Tonight was the annual Seattle Women’s Hockey Club fundraiser. I’ve written about it before…basically, one of The Four Of You was a member of the club a few years ago, said “hey, yeah, I know someone!” when they were tossing around the idea of getting an announcer / host for the event, and I’ve been doing it ever since.
I won’t bore you with the details…suffice it to say we faced a few hurdles before and during the event, we got through them, and nobody noticed that I essentially butchered the first game. (I stumbled through a few announcements. Yeah, I’m human, but I hold myself to a superhuman standard when I do this thing.) And I ended strong, so I was okay with it. But this post isn’t really about that.

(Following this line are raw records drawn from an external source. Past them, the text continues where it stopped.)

-- ==== Sys2Proof/Machine/Dispatch.lean ====
section
/-! DEFINITION. The dispatcher: one arm per command, each one call of the command's meaning (30_encoding R71). -/

namespace Sys2Proof.Machine

def exec (i : Instr) (s : State) : Host.Outcome State Fault Refusal :=
  match i with
  | .rtps sf lm => Sys2Proof.Machine.execRtps sf lm s
  | .nclip sf lm => Sys2Proof.Machine.execNclip sf lm s
  | .op sf lm => Sys2Proof.Machine.execOp sf lm s
  | .dpcs sf lm => Sys2Proof.Machine.execDpcs sf lm s
  | .intpl sf lm => Sys2Proof.Machine.execIntpl sf lm s
  | .mvmva sf lm mx vx tx => Sys2Proof.Machine.execMvmva sf lm mx vx tx s
  | .ncds sf lm => Sys2Proof.Machine.execNcds sf lm s
  | .cdp sf lm => Sys2Proof.Machine.execCdp sf lm s
  | .ncdt sf lm => Sys2Proof.Machine.execNcdt sf lm s
  | .nccs sf lm => Sys2Proof.Machine.execNccs sf lm s
  | .cc sf lm => Sys2Proof.Machine.execCc sf lm s
  | .ncs sf lm => Sys2Proof.Machine.execNcs sf lm s
  | .nct sf lm => Sys2Proof.Machine.execNct sf lm s
  | .sqr sf lm => Sys2Proof.Machine.execSqr sf lm s
  | .dcpl sf lm => Sys2Proof.Machine.execDcpl sf lm s
  | .dpct sf lm => Sys2Proof.Machine.execDpct sf lm s
  | .avsz3 sf lm => Sys2Proof.Machine.execAvsz3 sf lm s
  | .avsz4 sf lm => Sys2Proof.Machine.execAvsz4 sf lm s
  | .rtpt sf lm => Sys2Proof.Machine.execRtpt sf lm s
  | .gpf sf lm => Sys2Proof.Machine.execGpf sf lm s
  | .gpl sf lm => Sys2Proof.Machine.execGpl sf lm s
  | .ncct sf lm => Sys2Proof.Machine.execNcct sf lm s

end Sys2Proof.Machine
end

I said before that I love seeing these women, and for the most part, sadly, I only see them once a year, at this event. They are fantastic people, they are SO happy I’m there, and I’m pretty sure I could just say “Boondoggle!” repeatedly into the mic for three hours and they would still think I did an awesome job.
Anyhow, after all is said and done and I’ve reminded everyone to Please Drive Home Safely, I generally queue up some music on my laptop, chat it up a little with the on-ice officials I’ve been working with all night (who I actually remembered to publicly thank both BEFORE AND AFTER the two games this year), and just kinda hang out. Everyone in the club is basking in that whole post-event “hey, we actually pulled this thing off!” vibe, and I like that.

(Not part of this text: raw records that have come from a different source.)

/-! Two updates of one field: the later one stands. Two updates of different fields: put in one order, latches
first, then FLAG, so that equal states get equal terms. -/

@[simp] theorem State.withLatches_withLatches (a b a' b' : Bool) : (s.withLatches a b).withLatches a' b' = s.withLatches a' b' := rfl
@[simp] theorem State.withFlag_withFlag (f f' : FlagSet) : (s.withFlag f).withFlag f' = s.withFlag f' := rfl
@[simp] theorem State.withMac0_withMac0 (m m' : BitVec 32) : (s.withMac0 m).withMac0 m' = s.withMac0 m' := rfl
@[simp] theorem State.withMac_withMac (m m' : Vec3 (BitVec 32)) : (s.withMac m).withMac m' = s.withMac m' := rfl
@[simp] theorem State.withIr0_withIr0 (r r' : BitVec 16) : (s.withIr0 r).withIr0 r' = s.withIr0 r' := rfl
@[simp] theorem State.withIr_withIr (r r' : Vec3 (BitVec 16)) : (s.withIr r).withIr r' = s.withIr r' := rfl
@[simp] theorem State.withOtz_withOtz (o o' : BitVec 16) : (s.withOtz o).withOtz o' = s.withOtz o' := rfl
@[simp] theorem State.withSxy_withSxy (q q' : Fifo3 ScreenXY) : (s.withSxy q).withSxy q' = s.withSxy q' := rfl
@[simp] theorem State.withSz_withSz (z z' : Fifo4 (BitVec 16)) : (s.withSz z).withSz z' = s.withSz z' := rfl
@[simp] theorem State.withRgb_withRgb (c c' : Fifo3 Color) : (s.withRgb c).withRgb c' = s.withRgb c' := rfl
@[simp] theorem State.withPending_withPending (l l' : List Transaction) : (s.withPending l).withPending l' = s.withPending l' := rfl
@[simp] theorem State.withReplies_withReplies (l l' : List Reply) : (s.withReplies l).withReplies l' = s.withReplies l' := rfl
@[simp] theorem State.withFlag_withLatches (f2 : FlagSet) (a1 b1 : Bool) :
    (s.withFlag f2).withLatches a1 b1 = (s.withLatches a1 b1).withFlag f2 := rfl
@[simp] theorem State.withMac0_withLatches (m2 : BitVec 32) (a1 b1 : Bool) :
    (s.withMac0 m2).withLatches a1 b1 = (s.withLatches a1 b1).withMac0 m2 := rfl
@[simp] theorem State.withMac0_withFlag (m2 : BitVec 32) (f1 : FlagSet) :
    (s.withMac0 m2).withFlag f1 = (s.withFlag f1).withMac0 m2 := rfl
@[simp] theorem State.withMac_withLatches (m2 : Vec3 (BitVec 32)) (a1 b1 : Bool) :
    (s.withMac m2).withLatches a1 b1 = (s.withLatches a1 b1).withMac m2 := rfl
@[simp] theorem State.withMac_withFlag (m2 : Vec3 (BitVec 32)) (f1 : FlagSet) :
    (s.withMac m2).withFlag f1 = (s.withFlag f1).withMac m2 := rfl
@[simp] theorem State.withMac_withMac0 (m2 : Vec3 (BitVec 32)) (m1 : BitVec 32) :
    (s.withMac m2).withMac0 m1 = (s.withMac0 m1).withMac m2 := rfl
@[simp] theorem State.withIr0_withLatches (r2 : BitVec 16) (a1 b1 : Bool) :
    (s.withIr0 r2).withLatches a1 b1 = (s.withLatches a1 b1).withIr0 r2 := rfl
@[simp] theorem State.withIr0_withFlag (r2 : BitVec 16) (f1 : FlagSet) :
    (s.withIr0 r2).withFlag f1 = (s.withFlag f1).withIr0 r2 := rfl
@[simp] theorem State.withIr0_withMac0 (r2 : BitVec 16) (m1 : BitVec 32) :
    (s.withIr0 r2).withMac0 m1 = (s.withMac0 m1).withIr0 r2 := rfl
@[simp] theorem State.withIr0_withMac (r2 : BitVec 16) (m1 : Vec3 (BitVec 32)) :
    (s.withIr0 r2).withMac m1 = (s.withMac m1).withIr0 r2 := rfl
@[simp] theorem State.withIr_withLatches (r2 : Vec3 (BitVec 16)) (a1 b1 : Bool) :
    (s.withIr r2).withLatches a1 b1 = (s.withLatches a1 b1).withIr r2 := rfl
@[simp] theorem State.withIr_withFlag (r2 : Vec3 (BitVec 16)) (f1 : FlagSet) :
    (s.withIr r2).withFlag f1 = (s.withFlag f1).withIr r2 := rfl
@[simp] theorem State.withIr_withMac0 (r2 : Vec3 (BitVec 16)) (m1 : BitVec 32) :
    (s.withIr r2).withMac0 m1 = (s.withMac0 m1).withIr r2 := rfl
@[simp] theorem State.withIr_withMac (r2 : Vec3 (BitVec 16)) (m1 : Vec3 (BitVec 32)) :
    (s.withIr r2).withMac m1 = (s.withMac m1).withIr r2 := rfl
@[simp] theorem State.withIr_withIr0 (r2 : Vec3 (BitVec 16)) (r1 : BitVec 16) :
    (s.withIr r2).withIr0 r1 = (s.withIr0 r1).withIr r2 := rfl
@[simp] theorem State.withOtz_withLatches (o2 : BitVec 16) (a1 b1 : Bool) :
    (s.withOtz o2).withLatches a1 b1 = (s.withLatches a1 b1).withOtz o2 := rfl
@[simp] theorem State.withOtz_withFlag (o2 : BitVec 16) (f1 : FlagSet) :
    (s.withOtz o2).withFlag f1 = (s.withFlag f1).withOtz o2 := rfl
@[simp] theorem State.withOtz_withMac0 (o2 : BitVec 16) (m1 : BitVec 32) :
    (s.withOtz o2).withMac0 m1 = (s.withMac0 m1).withOtz o2 := rfl
@[simp] theorem State.withOtz_withMac (o2 : BitVec 16) (m1 : Vec3 (BitVec 32)) :
    (s.withOtz o2).withMac m1 = (s.withMac m1).withOtz o2 := rfl
@[simp] theorem State.withOtz_withIr0 (o2 : BitVec 16) (r1 : BitVec 16) :
    (s.withOtz o2).withIr0 r1 = (s.withIr0 r1).withOtz o2 := rfl
@[simp] theorem State.withOtz_withIr (o2 : BitVec 16) (r1 : Vec3 (BitVec 16)) :
    (s.withOtz o2).withIr r1 = (s.withIr r1).withOtz o2 := rfl
@[simp] theorem State.withSxy_withLatches (q2 : Fifo3 ScreenXY) (a1 b1 : Bool) :
    (s.withSxy q2).withLatches a1 b1 = (s.withLatches a1 b1).withSxy q2 := rfl
@[simp] theorem State.withSxy_withFlag (q2 : Fifo3 ScreenXY) (f1 : FlagSet) :
    (s.withSxy q2).withFlag f1 = (s.withFlag f1).withSxy q2 := rfl
@[simp] theorem State.withSxy_withMac0 (q2 : Fifo3 ScreenXY) (m1 : BitVec 32) :
    (s.withSxy q2).withMac0 m1 = (s.withMac0 m1).withSxy q2 := rfl
@[simp] theorem State.withSxy_withMac (q2 : Fifo3 ScreenXY) (m1 : Vec3 (BitVec 32)) :
    (s.withSxy q2).withMac m1 = (s.withMac m1).withSxy q2 := rfl
@[simp] theorem State.withSxy_withIr0 (q2 : Fifo3 ScreenXY) (r1 : BitVec 16) :
    (s.withSxy q2).withIr0 r1 = (s.withIr0 r1).withSxy q2 := rfl
@[simp] theorem State.withSxy_withIr (q2 : Fifo3 ScreenXY) (r1 : Vec3 (BitVec 16)) :
    (s.withSxy q2).withIr r1 = (s.withIr r1).withSxy q2 := rfl
@[simp] theorem State.withSxy_withOtz (q2 : Fifo3 ScreenXY) (o1 : BitVec 16) :
    (s.withSxy q2).withOtz o1 = (s.withOtz o1).withSxy q2 := rfl
@[simp] theorem State.withSz_withLatches (z2 : Fifo4 (BitVec 16)) (a1 b1 : Bool) :
    (s.withSz z2).withLatches a1 b1 = (s.withLatches a1 b1).withSz z2 := rfl
@[simp] theorem State.withSz_withFlag (z2 : Fifo4 (BitVec 16)) (f1 : FlagSet) :
    (s.withSz z2).withFlag f1 = (s.withFlag f1).withSz z2 := rfl
@[simp] theorem State.withSz_withMac0 (z2 : Fifo4 (BitVec 16)) (m1 : BitVec 32) :
    (s.withSz z2).withMac0 m1 = (s.withMac0 m1).withSz z2 := rfl
@[simp] theorem State.withSz_withMac (z2 : Fifo4 (BitVec 16)) (m1 : Vec3 (BitVec 32)) :
    (s.withSz z2).withMac m1 = (s.withMac m1).withSz z2 := rfl
@[simp] theorem State.withSz_withIr0 (z2 : Fifo4 (BitVec 16)) (r1 : BitVec 16) :
    (s.withSz z2).withIr0 r1 = (s.withIr0 r1).withSz z2 := rfl
@[simp] theorem State.withSz_withIr (z2 : Fifo4 (BitVec 16)) (r1 : Vec3 (BitVec 16)) :
    (s.withSz z2).withIr r1 = (s.withIr r1).withSz z2 := rfl
@[simp] theorem State.withSz_withOtz (z2 : Fifo4 (BitVec 16)) (o1 : BitVec 16) :
    (s.withSz z2).withOtz o1 = (s.withOtz o1).withSz z2 := rfl
@[simp] theorem State.withSz_withSxy (z2 : Fifo4 (BitVec 16)) (q1 : Fifo3 ScreenXY) :
    (s.withSz z2).withSxy q1 = (s.withSxy q1).withSz z2 := rfl
@[simp] theorem State.withRgb_withLatches (c2 : Fifo3 Color) (a1 b1 : Bool) :
    (s.withRgb c2).withLatches a1 b1 = (s.withLatches a1 b1).withRgb c2 := rfl
@[simp] theorem State.withRgb_withFlag (c2 : Fifo3 Color) (f1 : FlagSet) :
    (s.withRgb c2).withFlag f1 = (s.withFlag f1).withRgb c2 := rfl
@[simp] theorem State.withRgb_withMac0 (c2 : Fifo3 Color) (m1 : BitVec 32) :
    (s.withRgb c2).withMac0 m1 = (s.withMac0 m1).withRgb c2 := rfl
@[simp] theorem State.withRgb_withMac (c2 : Fifo3 Color) (m1 : Vec3 (BitVec 32)) :
    (s.withRgb c2).withMac m1 = (s.withMac m1).withRgb c2 := rfl
@[simp] theorem State.withRgb_withIr0 (c2 : Fifo3 Color) (r1 : BitVec 16) :
    (s.withRgb c2).withIr0 r1 = (s.withIr0 r1).withRgb c2 := rfl
@[simp] theorem State.withRgb_withIr (c2 : Fifo3 Color) (r1 : Vec3 (BitVec 16)) :
    (s.withRgb c2).withIr r1 = (s.withIr r1).withRgb c2 := rfl
@[simp] theorem State.withRgb_withOtz (c2 : Fifo3 Color) (o1 : BitVec 16) :
    (s.withRgb c2).withOtz o1 = (s.withOtz o1).withRgb c2 := rfl
@[simp] theorem State.withRgb_withSxy (c2 : Fifo3 Color) (q1 : Fifo3 ScreenXY) :
    (s.withRgb c2).withSxy q1 = (s.withSxy q1).withRgb c2 := rfl
@[simp] theorem State.withRgb_withSz (c2 : Fifo3 Color) (z1 : Fifo4 (BitVec 16)) :
    (s.withRgb c2).withSz z1 = (s.withSz z1).withRgb c2 := rfl
@[simp] theorem State.withPending_withLatches (l2 : List Transaction) (a1 b1 : Bool) :
    (s.withPending l2).withLatches a1 b1 = (s.withLatches a1 b1).withPending l2 := rfl
@[simp] theorem State.withPending_withFlag (l2 : List Transaction) (f1 : FlagSet) :
    (s.withPending l2).withFlag f1 = (s.withFlag f1).withPending l2 := rfl
@[simp] theorem State.withPending_withMac0 (l2 : List Transaction) (m1 : BitVec 32) :
    (s.withPending l2).withMac0 m1 = (s.withMac0 m1).withPending l2 := rfl
@[simp] theorem State.withPending_withMac (l2 : List Transaction) (m1 : Vec3 (BitVec 32)) :
    (s.withPending l2).withMac m1 = (s.withMac m1).withPending l2 := rfl
@[simp] theorem State.withPending_withIr0 (l2 : List Transaction) (r1 : BitVec 16) :
    (s.withPending l2).withIr0 r1 = (s.withIr0 r1).withPending l2 := rfl
@[simp] theorem State.withPending_withIr (l2 : List Transaction) (r1 : Vec3 (BitVec 16)) :
    (s.withPending l2).withIr r1 = (s.withIr r1).withPending l2 := rfl
@[simp] theorem State.withPending_withOtz (l2 : List Transaction) (o1 : BitVec 16) :
    (s.withPending l2).withOtz o1 = (s.withOtz o1).withPending l2 := rfl
@[simp] theorem State.withPending_withSxy (l2 : List Transaction) (q1 : Fifo3 ScreenXY) :
    (s.withPending l2).withSxy q1 = (s.withSxy q1).withPending l2 := rfl
@[simp] theorem State.withPending_withSz (l2 : List Transaction) (z1 : Fifo4 (BitVec 16)) :
    (s.withPending l2).withSz z1 = (s.withSz z1).withPending l2 := rfl
@[simp] theorem State.withPending_withRgb (l2 : List Transaction) (c1 : Fifo3 Color) :
    (s.withPending l2).withRgb c1 = (s.withRgb c1).withPending l2 := rfl
@[simp] theorem State.withReplies_withLatches (l2 : List Reply) (a1 b1 : Bool) :
    (s.withReplies l2).withLatches a1 b1 = (s.withLatches a1 b1).withReplies l2 := rfl
@[simp] theorem State.withReplies_withFlag (l2 : List Reply) (f1 : FlagSet) :
    (s.withReplies l2).withFlag f1 = (s.withFlag f1).withReplies l2 := rfl
@[simp] theorem State.withReplies_withMac0 (l2 : List Reply) (m1 : BitVec 32) :
    (s.withReplies l2).withMac0 m1 = (s.withMac0 m1).withReplies l2 := rfl
@[simp] theorem State.withReplies_withMac (l2 : List Reply) (m1 : Vec3 (BitVec 32)) :
    (s.withReplies l2).withMac m1 = (s.withMac m1).withReplies l2 := rfl
@[simp] theorem State.withReplies_withIr0 (l2 : List Reply) (r1 : BitVec 16) :
    (s.withReplies l2).withIr0 r1 = (s.withIr0 r1).withReplies l2 := rfl
@[simp] theorem State.withReplies_withIr (l2 : List Reply) (r1 : Vec3 (BitVec 16)) :
    (s.withReplies l2).withIr r1 = (s.withIr r1).withReplies l2 := rfl
@[simp] theorem State.withReplies_withOtz (l2 : List Reply) (o1 : BitVec 16) :
    (s.withReplies l2).withOtz o1 = (s.withOtz o1).withReplies l2 := rfl
@[simp] theorem State.withReplies_withSxy (l2 : List Reply) (q1 : Fifo3 ScreenXY) :
    (s.withReplies l2).withSxy q1 = (s.withSxy q1).withReplies l2 := rfl
@[simp] theorem State.withReplies_withSz (l2 : List Reply) (z1 : Fifo4 (BitVec 16)) :
    (s.withReplies l2).withSz z1 = (s.withSz z1).withReplies l2 := rfl
@[simp] theorem State.withReplies_withRgb (l2 : List Reply) (c1 : Fifo3 Color) :
    (s.withReplies l2).withRgb c1 = (s.withRgb c1).withReplies l2 := rfl
@[simp] theorem State.withReplies_withPending (l2 : List Reply) (l1 : List Transaction) :
    (s.withReplies l2).withPending l1 = (s.withPending l1).withReplies l2 := rfl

But really I’m waiting to see…well, we’ll call her “Lucy.” (For no other reason than it makes the post title pretty much write itself.)
I’m a horrible judge of age and I wouldn’t do that to her anyhow, so let’s just say that Lucy is older than I am and leave it at that. I first met her in 2005, the first year I hosted the event. It was also her first year with the club, and she had explained to me that she’d joined up because she thought it would be a good and different kind of exercise, and that at the time she joined up she couldn’t even skate, but she just absolutely fell in love with the game of hockey once she was around it.

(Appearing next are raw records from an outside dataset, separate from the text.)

theorem divide_noFlags {lhs rhs : BitVec 16} (h : lhs.toNat < 2 * rhs.toNat) (hf : (divide lhs rhs).2 = noFlags) :
    (divide lhs rhs).1 = quotientExact lhs rhs := by
  rw [divide_ordinary h] at hf ⊢
  split
  · next hq =>
    rw [if_pos hq] at hf
    exact absurd hf.symm noFlags_ne_divOvf
  · rfl

theorem quotientExact_two_pow {k : Nat} (h : k < 16) (lhs : BitVec 16) :
    quotientExact lhs (BitVec.ofNat 16 (2 ^ k)) = lhs.toNat * 2 ^ (16 - k) := by
  have hp : lhs.toNat * 0x20000 = 2 * (lhs.toNat * 2 ^ (16 - k)) * 2 ^ k := by
    rw [mul_assoc 2, mul_assoc lhs.toNat, ← pow_add, Nat.sub_add_cancel h.le]
    omega
  rw [quotientExact, toNat_two_pow h, hp, Nat.mul_div_cancel _ (by positivity)]
  omega

/-! #### The second overflow exit (R105 item 3) -/

theorem divideUNR_secondExit {lhs rhs : BitVec 16} (h : lhs.toNat < 2 * rhs.toNat)
    (hf : (divideUNR lhs rhs).2 ≠ noFlags) : 0x1ffff < quotientUNR lhs rhs := by
  by_contra hq
  rw [divideUNR_ordinary h (Nat.le_of_not_lt hq)] at hf
  exact hf rfl

/-- A divide that takes the second exit has its divisor shifted: a divisor with bit 15 set leaves no 16-bit dividend
that is large enough. -/
theorem clz16_pos_of_secondExit {lhs rhs : BitVec 16} (hne : rhs ≠ 0) (hq : 0x1ffff < quotientUNR lhs rhs) :
    0 < clz16 rhs := by
  by_contra hz
  obtain ⟨hlo, hhi⟩ := normalised_bounds hne
  unfold quotientUNR at hq
  simp only [Nat.eq_zero_of_not_pos hz, pow_zero, mul_one] at hlo hhi hq
  have hmul : lhs.toNat * recipUNR rhs.toNat ≤ 0xffff * 0x20000 :=
    Nat.mul_le_mul (Nat.le_of_lt_succ lhs.isLt) (recipUNR_bounds hlo hhi).2
  omega

/-- The product with a dividend that is `g` short of twice the divisor. -/
theorem two_mul_sub_mul (d g r : Nat) : (2 * d - g) * r = 2 * (d * r) - g * r := by
  rw [Nat.sub_mul, mul_assoc]

/-- Three short of twice the normalised divisor is too short to overflow. -/
theorem gap_le_two {d g : Nat} (hlo : 0x8000 ≤ d) (hhi : d ≤ 0xffff)
    (hq : 0x1ffff < ((2 * d - g) * recipUNR d + 0x8000) / 65536) : g ≤ 2 := by
  have hge := two_mul_mul_recipUNR_le hhi
  rw [two_mul_sub_mul] at hq
  by_contra hg
  have hmul : 3 * 0x10000 ≤ g * recipUNR d := Nat.mul_le_mul (by omega) (recipUNR_bounds hlo hhi).1
  omega

/-- Two short of it overflows by the least possible amount, and only over a small reciprocal. -/
theorem overflow_of_gap_two {d : Nat} (hlo : 0x8000 ≤ d) (hhi : d ≤ 0xffff)
    (hq : 0x1ffff < ((2 * d - 2) * recipUNR d + 0x8000) / 65536) :
    ((2 * d - 2) * recipUNR d + 0x8000) / 65536 = 0x20000 ∧ 2 * recipUNR d ≤ d + 0x18000 := by
  have hr := (recipUNR_bounds hlo hhi).1
  have hge := two_mul_mul_recipUNR_le hhi
  rw [two_mul_sub_mul] at hq ⊢
  omega

/-- The divisors below 29122 and above 32544 that `overflow_of_gap_two` leaves: here the roundings of each divisor
decide, and a dividend of twice the divisor less one does not overflow. -/
theorem no_secondExit_below :
    ∀ j < 1252, (2 * (2 * (27870 + j)) - 2) * recipUNR (2 * (27870 + j)) + 0x8000 < 0x200000000 := by
  decide +kernel

theorem no_secondExit_above :
    ∀ j < 223, (2 * (2 * (32545 + j)) - 2) * recipUNR (2 * (32545 + j)) + 0x8000 < 0x200000000 := by
  decide +kernel

/-- The normalised divisors at which two short of twice the divisor overflows. A reciprocal as small as
`overflow_of_gap_two` asks for needs a divisor of 55740 or more, by `le_mul_recipUNR`. -/
theorem divisor_of_secondExit {r : Nat} (hlo : 0x8000 ≤ 2 * r) (hhi : 2 * r ≤ 0xffff)
    (hq : 0x1ffff < ((2 * (2 * r) - 2) * recipUNR (2 * r) + 0x8000) / 65536) : 29122 ≤ r ∧ r ≤ 32544 := by
  have hsmall := (overflow_of_gap_two hlo hhi hq).2
  have hlarge : 27870 ≤ r := by
    by_contra hr
    have hmul : 2 * r * (2 * recipUNR (2 * r)) ≤ 55738 * (55738 + 0x18000) :=
      Nat.mul_le_mul (by omega) (by omega)
    have hge := le_mul_recipUNR hlo hhi
    rw [mul_left_comm] at hmul
    omega
  constructor
  · by_contra hr
    have hno := no_secondExit_below (r - 27870) (by omega)
    rw [Nat.add_sub_cancel' hlarge] at hno
    omega
  · by_contra hr
    have hno := no_secondExit_above (r - 32545) (by omega)
    rw [Nat.add_sub_cancel' (by omega)] at hno
    omega

/-- Shifted by `2 ^ z` with `z` positive, the dividend is two short of twice the divisor only if `z` is 1 and the
dividend itself is one short. -/
theorem gap_eq_two {l r z : Nat} (hz : 0 < z) (h : l < 2 * r) (hg : (2 * r - l) * 2 ^ z ≤ 2) :
    2 ^ z = 2 ∧ l = 2 * r - 1 := by
  have hpow : 2 ≤ 2 ^ z := Nat.le_self_pow hz.ne' 2
  have hleft : 2 ^ z ≤ (2 * r - l) * 2 ^ z := Nat.le_mul_of_pos_left _ (Nat.sub_pos_of_lt h)
  have htwo : 2 ^ z = 2 := by omega
  rw [htwo] at hg
  omega

/-- Where the second exit is taken, and with which quotient. -/
theorem secondExit_spec {lhs rhs : BitVec 16} (h : lhs.toNat < 2 * rhs.toNat) (hq : 0x1ffff < quotientUNR lhs rhs) :
    29122 ≤ rhs.toNat ∧ rhs.toNat ≤ 32544 ∧ lhs.toNat = 2 * rhs.toNat - 1 ∧ quotientUNR lhs rhs = 0x20000 := by
  have hne : rhs ≠ 0 := by
    rintro rfl
    exact absurd h (Nat.not_lt_zero _)
  obtain ⟨hlo, hhi⟩ := normalised_bounds hne
  have hpos := clz16_pos_of_secondExit hne hq
  have hn : lhs.toNat * 2 ^ clz16 rhs =
      2 * (rhs.toNat * 2 ^ clz16 rhs) - (2 * rhs.toNat - lhs.toNat) * 2 ^ clz16 rhs := by
    rw [Nat.sub_mul, mul_assoc, Nat.sub_sub_self]
    exact (Nat.mul_le_mul_right _ h.le).trans_eq (mul_assoc ..)
  rw [quotientUNR, hn] at hq ⊢
  obtain ⟨hpow, hl⟩ := gap_eq_two hpos h (gap_le_two hlo hhi hq)
  have hgap : (2 * rhs.toNat - lhs.toNat) * 2 ^ clz16 rhs = 2 := by
    rw [hpow]
    omega
  rw [hgap] at hq ⊢
  have hquot := (overflow_of_gap_two hlo hhi hq).1
  rw [hpow, mul_comm rhs.toNat 2] at hlo hhi hq
  obtain ⟨hmin, hmax⟩ := divisor_of_secondExit hlo hhi hq
  exact ⟨hmin, hmax, hl, hquot⟩

/-! #### The statements -/

/-- Settles O29: the count's specification bit by bit, and `normalised_bounds` for the normalised value. -/
theorem clz16CountsTheLeadingZeros : Obligations.Clz16CountsTheLeadingZeros :=
  ⟨fun _ => divideUNR_overflow (Nat.zero_le _), fun x => ⟨(clz16_spec x).2.1, clz16_eq_16_iff x, fun h =>
    ⟨clz16_le_15 h, getLsbD_clz16 h, normalised_bounds h⟩⟩⟩

/-- Settles O30: on each segment the reciprocal lies between its values at the segment's ends. -/
theorem reciprocalStaysInRange : Obligations.ReciprocalStaysInRange := fun _ => recipUNR_bounds

/-- Settles O31; equal operands are `quotientUNR_self`. -/
theorem divideCorners : Obligations.DivideCorners := by
  intro lhs rhs
  refine ⟨divideUNR_overflow (Nat.zero_le _), divideUNR_overflow, fun h => ?_, fun h => ?_⟩
  all_goals have hpos : 0 < rhs.toNat := Nat.pos_of_ne_zero fun h0 => h (BitVec.eq_of_toNat_eq h0)
  · have hq := quotientUNR_zero rhs
    rw [divideUNR_ordinary (by simpa using hpos) (by omega), hq]
  · obtain ⟨hlo, hhi⟩ := quotientUNR_self h
    rw [divideUNR_ordinary (by omega) (by omega)]
    refine ⟨rfl, ?_⟩
    simp only [List.mem_cons, List.not_mem_nil, or_false]
    omega

/-- Settles O32: at a power of two the normalised divisor is 0x8000, whose reciprocal 0x20000 is exact. -/
theorem divideIsExactAtPowersOfTwo : Obligations.DivideIsExactAtPowersOfTwo := by
  intro k lhs hk hl
  have hle := exactQuotient_le hk hl
  have hlt : lhs.toNat < 2 * (BitVec.ofNat 16 (2 ^ k)).toNat := by rwa [toNat_two_pow hk]
  have hunr := quotientUNR_two_pow hk lhs
  have hexact := quotientExact_two_pow hk lhs
  constructor
  · rw [divideUNR_ordinary hlt (hunr.trans_le hle), hunr]
  · rw [divide_ordinary hlt, hexact, if_neg (Nat.not_lt.2 hle)]

/-- Settles O33, by `quotientUNR_mono` through the two exits. -/
theorem divideIsMonotoneInTheDividend : Obligations.DivideIsMonotoneInTheDividend :=
  fun _ b rhs h => ⟨divideUNR_mono rhs h, divideUNR_le b rhs, divideUNR_flag_mono rhs h⟩

/-- Settles O34, by `secondExit_spec`; the pair of R105 item 3 is evaluated. -/
theorem secondOverflowExitIsReachable : Obligations.SecondOverflowExitIsReachable :=
  ⟨fun _ _ h hf => secondExit_spec h (divideUNR_secondExit h hf), by decide, by decide⟩

/-- Settles O35: the two inequalities bound the floors of `quotientExact`. -/
theorem exactDivideRoundsToNearest : Obligations.ExactDivideRoundsToNearest := by
  intro lhs rhs h hf
  have hpos : 0 < rhs.toNat := by omega
  have hlow := Nat.div_mul_le_self (lhs.toNat * 0x20000) rhs.toNat
  have hhigh := Nat.lt_div_mul_add hpos (a := lhs.toNat * 0x20000)
  rw [divide_noFlags h hf, quotientExact]
  generalize lhs.toNat * 0x20000 / rhs.toNat = a at *
  constructor
  · have hmul := Nat.mul_le_mul_right rhs.toNat (show a + 1 ≤ 2 * ((a + 1) / 2) + 1 by omega)
    linarith
  · have hmul := Nat.mul_le_mul_right rhs.toNat (show 2 * ((a + 1) / 2) ≤ a + 1 by omega)
    linarith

And MAN, did I completely understand where she was coming from. There is just something about being near a hockey game that…satisfies me. I don’t have any other way to explain it, I can’t tell you why, it just IS. And the itch can be scratched with other sports, but never completely. There is an ethereal thing about hockey and its culture that no other sport has.
Anyhow, me and Lucy had a fantastic talk about that, and we realized that we were absolutely kindred spirits in that regard. She didn’t know what It was, either, but she knew It was there, and she knew she was in love with It. And she made it very clear that having me there doing my thing amplified It. She asked if she could have a picture taken with me, and of course I was happy to oblige.
And I left that night awash in the appreciation of a lot of people, but talking to Lucy always stuck with me, because she Really Understood. And The Four Of You know that I’m not exactly a New Agey kind of guy, but there was totally an exchange of positive energy between us that stuck with me for quite a while.
So two years ago, as athletes often are, she was injured and couldn’t play, but we still got to talk a little bit. And she took a year off from the club last year, and I was sad that I didn’t see her name on the roster. So I was totally jazzed when I got my rosters for this year’s event and saw Lucy’s name back on there.
Back to the postgame show: cue up a little Oingo Boingo and Dead Or Alive and whatnot, mill around a little bit, and finally I go back to the scoring box because we’re about to run out of music and I don’t want it picking something at random out of my playlist, because with my luck we’d get Snoop To The Motherfarking Dogg or Kid Motherfarking Rock popping up and a lot of parents with their kids would (justifiably) be pretty motherfarking pissed at me.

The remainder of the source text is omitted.